Saved entries:
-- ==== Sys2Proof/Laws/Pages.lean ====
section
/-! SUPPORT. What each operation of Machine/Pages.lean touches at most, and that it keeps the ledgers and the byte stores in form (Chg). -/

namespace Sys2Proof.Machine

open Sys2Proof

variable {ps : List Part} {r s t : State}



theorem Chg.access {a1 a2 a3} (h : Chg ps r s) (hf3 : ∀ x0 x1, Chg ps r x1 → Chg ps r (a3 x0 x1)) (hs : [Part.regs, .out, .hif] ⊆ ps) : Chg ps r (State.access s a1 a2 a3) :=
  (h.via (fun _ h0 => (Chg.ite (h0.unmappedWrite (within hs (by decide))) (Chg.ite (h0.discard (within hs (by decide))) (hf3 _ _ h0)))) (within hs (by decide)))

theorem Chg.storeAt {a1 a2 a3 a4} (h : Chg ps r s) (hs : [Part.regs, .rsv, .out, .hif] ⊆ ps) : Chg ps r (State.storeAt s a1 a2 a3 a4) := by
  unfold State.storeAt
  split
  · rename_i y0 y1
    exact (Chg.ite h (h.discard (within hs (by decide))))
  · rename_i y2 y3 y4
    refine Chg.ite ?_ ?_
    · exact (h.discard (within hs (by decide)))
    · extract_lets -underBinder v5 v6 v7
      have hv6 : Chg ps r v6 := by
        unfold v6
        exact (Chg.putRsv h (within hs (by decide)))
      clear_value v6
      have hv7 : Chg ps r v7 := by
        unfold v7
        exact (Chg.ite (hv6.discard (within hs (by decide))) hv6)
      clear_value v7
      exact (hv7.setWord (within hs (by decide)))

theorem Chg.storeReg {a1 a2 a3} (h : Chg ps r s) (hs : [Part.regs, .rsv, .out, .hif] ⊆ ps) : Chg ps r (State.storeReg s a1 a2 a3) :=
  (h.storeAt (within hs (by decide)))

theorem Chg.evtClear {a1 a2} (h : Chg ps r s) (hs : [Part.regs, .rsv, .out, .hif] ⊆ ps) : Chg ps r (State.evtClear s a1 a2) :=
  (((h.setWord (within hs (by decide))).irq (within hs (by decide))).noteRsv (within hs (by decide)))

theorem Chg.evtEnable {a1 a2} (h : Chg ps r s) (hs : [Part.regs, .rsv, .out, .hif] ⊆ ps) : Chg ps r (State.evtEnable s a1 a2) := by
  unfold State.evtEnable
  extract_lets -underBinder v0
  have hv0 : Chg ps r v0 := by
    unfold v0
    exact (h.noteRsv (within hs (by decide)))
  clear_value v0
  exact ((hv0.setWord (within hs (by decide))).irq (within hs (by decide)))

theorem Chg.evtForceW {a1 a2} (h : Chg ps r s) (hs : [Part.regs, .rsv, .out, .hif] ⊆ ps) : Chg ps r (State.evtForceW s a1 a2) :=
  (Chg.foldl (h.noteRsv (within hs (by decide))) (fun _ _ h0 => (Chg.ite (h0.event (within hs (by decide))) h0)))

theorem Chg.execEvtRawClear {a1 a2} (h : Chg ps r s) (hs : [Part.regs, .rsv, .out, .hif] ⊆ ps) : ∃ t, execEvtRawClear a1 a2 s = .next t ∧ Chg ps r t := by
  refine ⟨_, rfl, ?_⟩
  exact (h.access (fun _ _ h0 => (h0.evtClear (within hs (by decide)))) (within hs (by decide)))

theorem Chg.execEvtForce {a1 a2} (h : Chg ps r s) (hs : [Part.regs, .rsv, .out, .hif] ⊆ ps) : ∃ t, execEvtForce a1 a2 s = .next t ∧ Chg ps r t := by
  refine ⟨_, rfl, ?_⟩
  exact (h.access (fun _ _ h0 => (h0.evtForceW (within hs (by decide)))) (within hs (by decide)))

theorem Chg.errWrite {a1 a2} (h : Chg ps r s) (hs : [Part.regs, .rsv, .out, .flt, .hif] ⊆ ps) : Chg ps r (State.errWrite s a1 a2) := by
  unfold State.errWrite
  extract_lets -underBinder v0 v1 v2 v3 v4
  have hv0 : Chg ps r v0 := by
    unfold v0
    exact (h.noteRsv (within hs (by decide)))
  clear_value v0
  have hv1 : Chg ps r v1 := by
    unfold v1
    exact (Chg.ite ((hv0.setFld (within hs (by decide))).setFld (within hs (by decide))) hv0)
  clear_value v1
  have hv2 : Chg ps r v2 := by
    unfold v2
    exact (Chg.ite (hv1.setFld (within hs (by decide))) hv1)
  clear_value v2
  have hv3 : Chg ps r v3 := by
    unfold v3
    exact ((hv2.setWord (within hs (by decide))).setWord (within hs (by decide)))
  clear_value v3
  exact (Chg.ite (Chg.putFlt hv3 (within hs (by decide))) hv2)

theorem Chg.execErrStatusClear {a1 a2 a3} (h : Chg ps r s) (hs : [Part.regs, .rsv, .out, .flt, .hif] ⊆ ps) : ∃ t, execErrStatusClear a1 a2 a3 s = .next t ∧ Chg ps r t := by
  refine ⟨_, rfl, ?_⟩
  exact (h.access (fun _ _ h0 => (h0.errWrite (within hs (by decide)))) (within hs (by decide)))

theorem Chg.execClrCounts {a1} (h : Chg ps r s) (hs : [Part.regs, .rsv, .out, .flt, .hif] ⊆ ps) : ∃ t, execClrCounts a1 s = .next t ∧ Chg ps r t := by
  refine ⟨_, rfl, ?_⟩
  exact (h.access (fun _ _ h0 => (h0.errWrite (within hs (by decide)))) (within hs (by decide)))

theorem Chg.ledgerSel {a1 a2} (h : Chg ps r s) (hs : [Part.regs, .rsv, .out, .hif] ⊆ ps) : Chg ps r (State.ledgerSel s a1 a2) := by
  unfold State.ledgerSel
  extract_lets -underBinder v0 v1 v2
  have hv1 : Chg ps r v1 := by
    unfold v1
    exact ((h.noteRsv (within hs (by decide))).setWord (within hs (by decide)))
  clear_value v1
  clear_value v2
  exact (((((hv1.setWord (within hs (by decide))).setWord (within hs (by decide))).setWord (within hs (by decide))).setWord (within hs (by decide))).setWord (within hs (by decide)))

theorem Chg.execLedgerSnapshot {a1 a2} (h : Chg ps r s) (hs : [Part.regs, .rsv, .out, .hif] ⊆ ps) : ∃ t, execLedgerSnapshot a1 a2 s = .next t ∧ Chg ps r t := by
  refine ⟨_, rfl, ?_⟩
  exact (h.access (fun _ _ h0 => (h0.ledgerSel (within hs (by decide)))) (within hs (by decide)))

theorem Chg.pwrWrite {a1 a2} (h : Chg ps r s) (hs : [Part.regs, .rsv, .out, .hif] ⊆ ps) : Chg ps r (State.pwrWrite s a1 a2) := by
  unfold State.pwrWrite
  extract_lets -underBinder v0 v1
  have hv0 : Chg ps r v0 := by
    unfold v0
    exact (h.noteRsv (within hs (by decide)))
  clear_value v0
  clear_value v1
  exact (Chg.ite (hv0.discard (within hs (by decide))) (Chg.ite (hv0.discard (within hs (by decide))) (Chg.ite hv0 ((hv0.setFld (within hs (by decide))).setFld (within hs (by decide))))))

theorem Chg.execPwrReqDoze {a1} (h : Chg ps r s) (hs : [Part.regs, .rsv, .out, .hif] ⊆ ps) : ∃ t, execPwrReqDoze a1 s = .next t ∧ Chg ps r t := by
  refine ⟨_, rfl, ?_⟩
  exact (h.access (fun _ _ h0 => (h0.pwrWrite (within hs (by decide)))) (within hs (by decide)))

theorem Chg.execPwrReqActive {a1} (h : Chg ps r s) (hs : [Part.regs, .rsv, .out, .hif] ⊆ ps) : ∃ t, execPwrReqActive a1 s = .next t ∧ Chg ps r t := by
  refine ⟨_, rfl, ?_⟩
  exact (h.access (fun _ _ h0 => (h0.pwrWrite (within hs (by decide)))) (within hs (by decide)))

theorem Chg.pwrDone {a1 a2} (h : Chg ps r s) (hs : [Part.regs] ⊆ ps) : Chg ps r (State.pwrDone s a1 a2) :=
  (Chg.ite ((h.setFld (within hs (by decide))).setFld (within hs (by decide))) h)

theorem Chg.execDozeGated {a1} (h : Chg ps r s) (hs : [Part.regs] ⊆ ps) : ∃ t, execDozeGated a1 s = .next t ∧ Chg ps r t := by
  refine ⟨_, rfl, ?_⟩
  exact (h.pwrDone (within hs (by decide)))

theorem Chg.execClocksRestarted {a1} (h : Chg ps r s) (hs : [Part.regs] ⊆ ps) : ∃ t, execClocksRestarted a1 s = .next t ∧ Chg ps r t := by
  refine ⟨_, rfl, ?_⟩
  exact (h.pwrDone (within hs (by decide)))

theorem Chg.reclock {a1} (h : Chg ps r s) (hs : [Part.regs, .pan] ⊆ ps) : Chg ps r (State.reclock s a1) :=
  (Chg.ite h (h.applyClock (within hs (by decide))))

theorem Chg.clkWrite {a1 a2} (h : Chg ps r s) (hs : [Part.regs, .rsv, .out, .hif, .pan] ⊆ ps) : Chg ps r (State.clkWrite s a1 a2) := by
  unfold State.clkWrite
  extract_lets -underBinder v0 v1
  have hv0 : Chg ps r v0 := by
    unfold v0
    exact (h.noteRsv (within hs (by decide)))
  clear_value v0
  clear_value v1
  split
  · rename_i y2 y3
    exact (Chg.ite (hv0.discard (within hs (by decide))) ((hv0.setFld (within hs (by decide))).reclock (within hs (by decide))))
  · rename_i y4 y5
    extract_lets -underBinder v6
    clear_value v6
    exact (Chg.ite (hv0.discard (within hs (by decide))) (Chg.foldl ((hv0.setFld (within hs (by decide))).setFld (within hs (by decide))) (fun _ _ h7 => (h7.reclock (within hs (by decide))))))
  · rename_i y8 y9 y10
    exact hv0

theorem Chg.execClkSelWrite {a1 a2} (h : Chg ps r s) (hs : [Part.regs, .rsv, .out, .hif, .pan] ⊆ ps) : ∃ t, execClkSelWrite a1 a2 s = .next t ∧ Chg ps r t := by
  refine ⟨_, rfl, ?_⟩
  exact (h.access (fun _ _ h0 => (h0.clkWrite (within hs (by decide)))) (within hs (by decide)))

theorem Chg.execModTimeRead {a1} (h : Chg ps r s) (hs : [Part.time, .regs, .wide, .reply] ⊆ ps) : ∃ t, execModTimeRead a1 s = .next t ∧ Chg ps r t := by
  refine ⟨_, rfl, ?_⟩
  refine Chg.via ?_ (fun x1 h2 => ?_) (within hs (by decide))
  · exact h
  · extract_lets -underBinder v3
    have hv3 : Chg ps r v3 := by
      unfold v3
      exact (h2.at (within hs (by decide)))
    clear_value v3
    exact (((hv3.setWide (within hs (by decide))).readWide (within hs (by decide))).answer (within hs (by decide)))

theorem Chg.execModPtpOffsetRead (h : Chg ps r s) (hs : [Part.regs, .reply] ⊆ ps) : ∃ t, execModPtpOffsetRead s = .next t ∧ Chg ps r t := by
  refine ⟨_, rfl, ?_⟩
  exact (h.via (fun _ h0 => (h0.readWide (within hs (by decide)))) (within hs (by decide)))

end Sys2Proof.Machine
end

- ABOUT THIS EXERCISE
For every line of the data above that contains "foldl", copy that line.

- ANSWER TO THE PROBLEM
  (Chg.foldl (h.noteRsv (within hs (by decide))) (fun _ _ h0 => (Chg.ite (h0.event (within hs (by decide))) h0)))
    exact (Chg.ite (hv0.discard (within hs (by decide))) (Chg.foldl ((hv0.setFld (within hs (by decide))).setFld (within hs (by decide))) (fun _ _ h7 => (h7.reclock (within hs (by decide))))))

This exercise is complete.